Periodic Reporting for period 1 - SCALER (Provably Efficient Algorithms for Large-Scale Reinforcement Learning)
Reporting period: 2021-10-01 to 2023-03-31
A) Regret analysis of information-theoretic methods in contextual bandit problems. So far this project has resulted in one published paper [Neu, Olkhovskaya, Papini and Schwartz, NeurIPS 2022], with a follow-up being currently in development. The published results contribute to WP2 in Thread A of the project proposal, and the follow-up aims to also make progress in WP3.
B) Optimistic planning methods for large-scale infinite-horizon reinforcement learning under realizability. This project has resulted in one published paper [Moulin and Neu, ICML 2023], with a follow-up being currently in development. These results are directly based on the methodology outlined in WP1 and WP4 of the proposal, and achieve several sub-goals set out in these work packages.
C) Large-scale planning methods for Markov decision processes under approximate realizability. The first set of results has been already published [Neu and Okolo, ALT 2023], with follow-up work being currently under review. These results contribute to WP4 and WP5, and the follow-up makes steps towards addressing the challenges outlined in WP6.
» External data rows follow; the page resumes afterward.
-- ==== Sys2Proof/Laws/PerInstr.lean ====
section
/-! SUPPORT. The per-command family `OpcodeByte`: the first byte of a command's frame names that command (R50, R51). -/

namespace Sys2Proof.Laws.OpcodeByte

/-- R50, R51: byte 0 of the frame is the opcode. -/
def Statement (i : Instr) : Prop := opcodeOf ((encode i).headD 0) = some i.opcode

theorem configure (magic : BitVec 32) (mode : BitVec 8) (minBlockSize : BitVec 32) (packetSize repairCount : BitVec 16)
    (staticBlockSize : BitVec 32) (staticPacketSize : BitVec 16) :
    Statement (.configure magic mode minBlockSize packetSize repairCount staticBlockSize staticPacketSize) :=
  opcodeOf_code .configure

theorem stamp (fec : Bool) (payload : Bytes) : Statement (.stamp fec payload) := opcodeOf_code .stamp

theorem parse (bytes : Bytes) : Statement (.parse bytes) := opcodeOf_code .parse

theorem encPush (datagram : Bytes) : Statement (.encPush datagram) := opcodeOf_code .encPush

theorem encFlush : Statement .encFlush := opcodeOf_code .encFlush

theorem decFeed (coded : Bytes) : Statement (.decFeed coded) := opcodeOf_code .decFeed

theorem rxPacket (packet : Bytes) : Statement (.rxPacket packet) := opcodeOf_code .rxPacket

theorem inspect (id : BlockId) : Statement (.inspect id) := opcodeOf_code .inspect

end Sys2Proof.Laws.OpcodeByte
end

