-- ==== Sys2Proof/Laws/Response.lean ====
section
/-! SUPPORT. Response frames (R53, R94). -/

namespace Sys2Proof.Laws

open Sys2Proof.Machine

/-- R94: no two statuses share a code. -/
theorem statusCode_injective {a b : Status} (h : a.code = b.code) : a = b := by
  cases a <;> cases b <;> first | rfl | (exact absurd h (by decide))

/-- R53: the items of a response can be read back from its frame. -/
theorem itemFrames_injective :
    ∀ (a b : List Bytes) (ra rb : Bytes), a.length = b.length → (∀ x ∈ a, x.length < 2^32) →
    (∀ x ∈ b, x.length < 2^32) → a.flatMap itemFrame ++ ra = b.flatMap itemFrame ++ rb → a = b ∧ ra = rb := by
  intro a
  induction a with
  | nil => intro b ra rb hl _ _ h; cases b with
    | nil => simpa using h
    | cons => simp at hl
  | cons x a ih =>
    intro b ra rb hl ha hb h
    cases b with
    | nil => simp at hl
    | cons y b =>
      simp only [List.flatMap_cons, itemFrame, List.append_assoc] at h
      obtain ⟨h1, h2⟩ := List.append_inj h (by simp)
      have hxy : x.length = y.length := by
        have := congrArg unbe h1
        rwa [unbe_be_of_lt (by have := ha x (by simp); omega), unbe_be_of_lt
            (by have := hb y (by simp); omega)] at this
      obtain ⟨h3, h4⟩ := List.append_inj h2 hxy
      obtain ⟨h5, h6⟩ := ih b ra rb (by simpa using hl) (fun z hz => ha z (by simp [hz])) (fun z hz => hb z
          (by simp [hz])) h4
      exact ⟨by rw [h3, h5], h6⟩

end Sys2Proof.Laws
end

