/-- R42, R59: behind a header of its own magic, the check answers the header's flag and everything after the header. -/
theorem parseWire_wireHeader (m : BitVec 32) (f : Bool) (p : Bytes) :
    parseWire m ((wireHeader m f).bytes ++ p) = .ok (f, p) := by
  obtain ⟨-, -, -, hplain, hfec⟩ := parseWire_cases m ((wireHeader m f).bytes ++ p)
  have hlen : 5 ≤ ((wireHeader m f).bytes ++ p).length := by simp
  have hrest : ((wireHeader m f).bytes ++ p).drop 5 = p := List.drop_left' (wireHeader_length m f)
  rw [hrest] at hplain hfec
  cases f with
  | false => exact hplain hlen (unbe_slice_wireHeader ..) (getD_wireHeader_flag ..)
  | true => exact hfec hlen (unbe_slice_wireHeader ..) (getD_wireHeader_flag ..)

/-- R21, R29: the header that STAMP chooses is the one of the configured magic and the flag. -/
theorem stampHeader_eq {s : State} (hs : BlockInv s) (hc : s.configured = true) (f : Bool) :
    (if f then s.cfg.hdrFec else s.cfg.hdrPlain) = wireHeader s.cfg.magic f := by
  obtain ⟨⟨-, hplain, hfec, -⟩, -, -⟩ := hs hc
  cases f with
  | false => exact hplain
  | true => exact hfec

/-- R58: STAMP under the invariant. -/
theorem exec_stamp {s : State} (hs : BlockInv s) (hc : s.configured = true) (f : Bool) (p : Bytes) :
    exec (.stamp f p) s = .next (s.finish .ok 0 [(wireHeader s.cfg.magic f).bytes ++ p]) := by
  rw [← stampHeader_eq hs hc f]
  exact ifConfigured_true hc

/-- R59: PARSE of a packet that passes the wire-header check. -/
theorem exec_parse_ok {s : State} (hc : s.configured = true) {b rem : Bytes} {f : Bool}
    (h : parseWire s.cfg.magic b = .ok (f, rem)) : exec (.parse b) s = .next (s.finish .ok (fecAux f) [rem]) := by
  have hexec : exec (.parse b) s = .next (parseState b s) := ifConfigured_true hc
  rw [hexec, parseState, h]

/-- R59: PARSE of a packet that the wire-header check drops. -/
theorem exec_parse_drop {s : State} (hc : s.configured = true) {b : Bytes} {st : Status}
    (h : parseWire s.cfg.magic b = .error st) : exec (.parse b) s = .next (s.raise st 0) := by
  have hexec : exec (.parse b) s = .next (parseState b s) := ifConfigured_true hc
  rw [hexec, parseState, h]

/-- R60: RX_PACKET of a packet that the wire-header check drops. -/
theorem exec_rxPacket_drop {s : State} (hc : s.configured = true) {b : Bytes} {st : Status}
    (h : parseWire s.cfg.magic b = .error st) : exec (.rxPacket b) s = .next (s.raise st 0) := by
  have hexec : exec (.rxPacket b) s = .next (rxPacketState b s) := ifConfigured_true hc
  rw [hexec, rxPacketState, h]

/-- Settles O28: STAMP's item is the configured magic's header and the payload, which `parseWire_wireHeader` takes apart. -/
theorem framingRoundTrip : Obligations.FramingRoundTrip := by
  intro f p s hs hc _
  exact ⟨_, _, exec_stamp hs hc f p, rfl, exec_parse_ok (s := s.finish ..) hc (parseWire_wireHeader ..)⟩

/-- Settles O29: PARSE and RX_PACKET raise whatever drop the one wire-header check answers. -/
theorem magicFiltering : Obligations.MagicFiltering := by
  intro b s hc
  obtain ⟨hshort, hforeign, -⟩ := parseWire_cases s.cfg.magic b
  refine ⟨fun hlen hmagic => ?_, fun hlen => ?_⟩
  · exact ⟨exec_parse_drop hc (hforeign hlen hmagic), exec_rxPacket_drop hc (hforeign hlen hmagic)⟩
  · exact ⟨exec_parse_drop hc (hshort hlen), exec_rxPacket_drop hc (hshort hlen)⟩

end Sys2Proof.Laws
end

section
/-! SUPPORT. The drops of DEC_FEED (R71, R73, R75, R76): what its checks answer on a packet of a decoded block and on a
packet of a block that has a session. -/

namespace Sys2Proof.Laws

open Sys2Proof.Machine Sys2Proof.Safety

section
variable {C : Bytes} {cfg : ConfigRegs} {p : Params} {dec : Decoder} {n : Nat} {c : Coded}

/-- R73: the check on DECODED comes before every check on F, T, ESI and symbol. -/
theorem feedCoded_decoded (hm : modeFec cfg.mode = true) (hc : codedFields cfg C = some c) (hd : c.id ∈ dec.decoded) :
    feedCoded C cfg p dec n = Feed.drop .dropDup c.id dec n := by
  simp only [feedCoded, hm, hc, if_pos hd, Bool.not_true, Bool.false_eq_true, if_false]

/-- R75, R76: the two checks that remain once a packet of an undecoded block has its session. -/
theorem feedCoded_session {e : Session} (hm : modeFec cfg.mode = true) (hc : codedFields cfg C = some c)
    (hd : c.id ∉ dec.decoded) (he : sessionFor p dec c = some e) :
    feedCoded C cfg p dec n =
      if p.esiLimit ≤ c.esi.toNat then Feed.drop .dropBadsym c.id dec n
      else if c.sym.length ≠ e.T then Feed.drop .dropSymlen c.id dec n
      else acceptSymbol p c e dec n := by
  simp only [feedCoded, hm, hc, if_neg hd, he, Bool.not_true, Bool.false_eq_true, if_false, ge_iff_le]

/-- R77 to R82: a symbol that passed every check is not dropped. -/
theorem acceptSymbol_not_dropBadsym (e : Session) : (acceptSymbol p c e dec n).status ≠ .dropBadsym := by
  rcases acceptSymbol_status p c e dec n with h | h | h <;> simp [h]

/-- R75: DROP_BADSYM comes from the ESI check alone. -/
theorem feedCoded_dropBadsym (h : (feedCoded C cfg p dec n).status = .dropBadsym) :
    ∃ c, codedFields cfg C = some c ∧ p.esiLimit ≤ c.esi.toNat := by
  unfold feedCoded at h
  split at h
  · cases h
  · split at h
    · cases h
    · next c hc =>
      split at h
      · cases h
      · split at h
        · cases h
        · next e _ =>
          split at h
          · next hesi => exact ⟨c, hc, hesi⟩
          · split at h
            · cases h
            · exact absurd h (acceptSymbol_not_dropBadsym e)

end
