/-! ### The decoder on fields -/

/-- The command with the opcode of `i` whose operands are those the fields hold (R61 to R63). -/
def readOperands (x : Fields) : Instr → Instr
  | .setraw _ _ _ => .setraw x.a.toInt x.fb.toNat x.lb.toNat
  | .getraw _ _ => .getraw x.fb.toNat x.lb.toNat
  | .setid _ => .setid x.a.toInt
  | .getid => .getid
  | .setsdi _ => .setsdi x.a.toInt
  | .getsdi => .getsdi
  | .setssm _ => .setssm x.a.toInt
  | .getssm => .getssm
  | .setpar _ => .setpar x.a.toInt
  | .getpar => .getpar
  | .setbnr _ _ _ _ _ =>
    .setbnr ⟨x.a.toInt, x.b.toInt⟩ ⟨x.c.toInt, x.d.toInt⟩ x.fb.toNat x.lb.toNat x.sb.toNat
  | .getbnr _ _ _ _ => .getbnr ⟨x.c.toInt, x.d.toInt⟩ x.fb.toNat x.lb.toNat x.sb.toNat
  | .setbcdd _ _ _ => .setbcdd x.a.toInt x.fb.toNat x.lb.toNat
  | .setbcd _ _ _ _ => .setbcd x.a.toInt x.b.toInt x.fb.toNat x.lb.toNat
  | .getbcd _ _ _ => .getbcd x.b.toInt x.fb.toNat x.lb.toNat
  | .setdisc _ _ _ => .setdisc x.a.toInt x.fb.toNat x.lb.toNat
  | .getdisc _ _ => .getdisc x.fb.toNat x.lb.toNat
  | .setdbit _ _ => .setdbit x.a.toInt x.fb.toNat
  | .getdbit _ => .getdbit x.fb.toNat
  | .clr => .clr
  | .getword => .getword
  | .getdsr => .getdsr
  | .clrdsr => .clrdsr

/-- With `RSV` 0 and the opcode of a command in `OP`, the fields decode to that command. -/
theorem decodeFields_of_opcode {x : Fields} {i : Instr} (hrsv : x.rsv = 0#6) (hop : x.op = opcode i) :
    decodeFields x = .command (readOperands x i) := by
  unfold decodeFields
  rw [if_neg (not_not.2 hrsv), hop]
  cases i <;> rfl

/-- What fields that decode to a command look like. -/
theorem decodeFields_command {x : Fields} {i : Instr} (h : decodeFields x = .command i) :
    x.rsv = 0#6 ∧ x.op = opcode i ∧ readOperands x i = i := by
  unfold decodeFields at h
  split at h
  · cases h
  rename_i hrsv
  split at h <;> cases h
  all_goals
    rename_i hop
    exact ⟨not_not.1 hrsv, BitVec.eq_of_toNat_eq hop, rfl⟩

/-- What fields that decode to no command look like (R66). -/
theorem decodeFields_illegal {x : Fields} {why : IllegalWord} (h : decodeFields x = .illegal why) :
    x.rsv ≠ 0#6 ∨ x.op.toNat = 0 ∨ 0x18 ≤ x.op.toNat := by
  unfold decodeFields at h
  split at h
  · exact .inl ‹_›
  split at h <;> cases h
  right
  simp only [imp_false] at *
  omega

theorem opcode_range (i : Instr) : 1 ≤ (opcode i).toNat ∧ (opcode i).toNat ≤ 0x17 := by
  cases i <;> simp [opcode]

/-! ### The decoder on words -/

theorem decode_command {w : CmdWord} {i : Instr} (h : decode w = .command i) :
    cmdBits w 26 6 = 0 ∧ cmdBits w 0 8 = (opcode i).toNat ∧ readOperands (splitWord w) i = i := by
  obtain ⟨hrsv, hop, hi⟩ := decodeFields_command h
  refine ⟨?_, ?_, hi⟩ <;> rw [← toNat_extract]
  · exact congrArg BitVec.toNat hrsv
  · exact congrArg BitVec.toNat hop

theorem decode_illegal {w : CmdWord} {why : IllegalWord} (h : decode w = .illegal why) : illegalWord w := by
  simp only [illegalWord, ← toNat_extract]
  rcases decodeFields_illegal h with hrsv | hzero | hhigh
  · exact .inr (.inr fun h0 => hrsv (BitVec.eq_of_toNat_eq h0))
  · exact .inl hzero
  · exact .inr (.inl hhigh)

theorem illegalWord_iff (w : CmdWord) : illegalWord w ↔ ∃ why, decode w = .illegal why := by
  refine ⟨fun hill => ?_, fun ⟨_, h⟩ => decode_illegal h⟩
  cases hw : decode w with
  | illegal why => exact ⟨why, rfl⟩
  | command i =>
    obtain ⟨hrsv, hop, -⟩ := decode_command hw
    obtain ⟨hlow, hhigh⟩ := opcode_range i
    unfold illegalWord at hill
    omega

theorem exists_command_of_legal {w : CmdWord} (h : ¬ illegalWord w) : ∃ i, decode w = .command i := by
  cases hw : decode w with
  | command i => exact ⟨i, rfl⟩
  | illegal why => exact absurd (decode_illegal hw) h

/-! ### Encoding, then decoding -/

/-- The canonical fields hold the operands of a command that a word can hold. -/
theorem readOperands_encodeFields {i : Instr} (h : i.wf = true) : readOperands (encodeFields i) i = i := by
  cases i <;> simp only [Instr.wf, Ratio.encodable, Bool.and_eq_true] at h <;>
    simp [readOperands, encodeFields, bareFields, toInt_intField, toNat_bitField, h]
D) Off-policy optimization in contextual bandit problems and reinforcement learning. The first set of results has been already published [Gabbianelli, Neu and Papini, ALT 2023], with follow-up work being currently under review. These results do not directly fit into the work packages outlined in the original proposal, largely due to the evolution of the research field over the past years, but the methodology we followed was closely inspired by WP1 and WP4.
Besides these activities that are of core importance to the original project proposal, the PI has also worked on developing a theory of generalization in statistical learning using techniques from online learning and convex analysis [Lugosi and Neu, COLT 2022]. This discovery has several potential applications in sequential decision-making, particularly in designing and analyzing information-theoretic methods for reinforcement learning, and it will serve as a strong foundation for achieving the objectives of the project in the remaining years.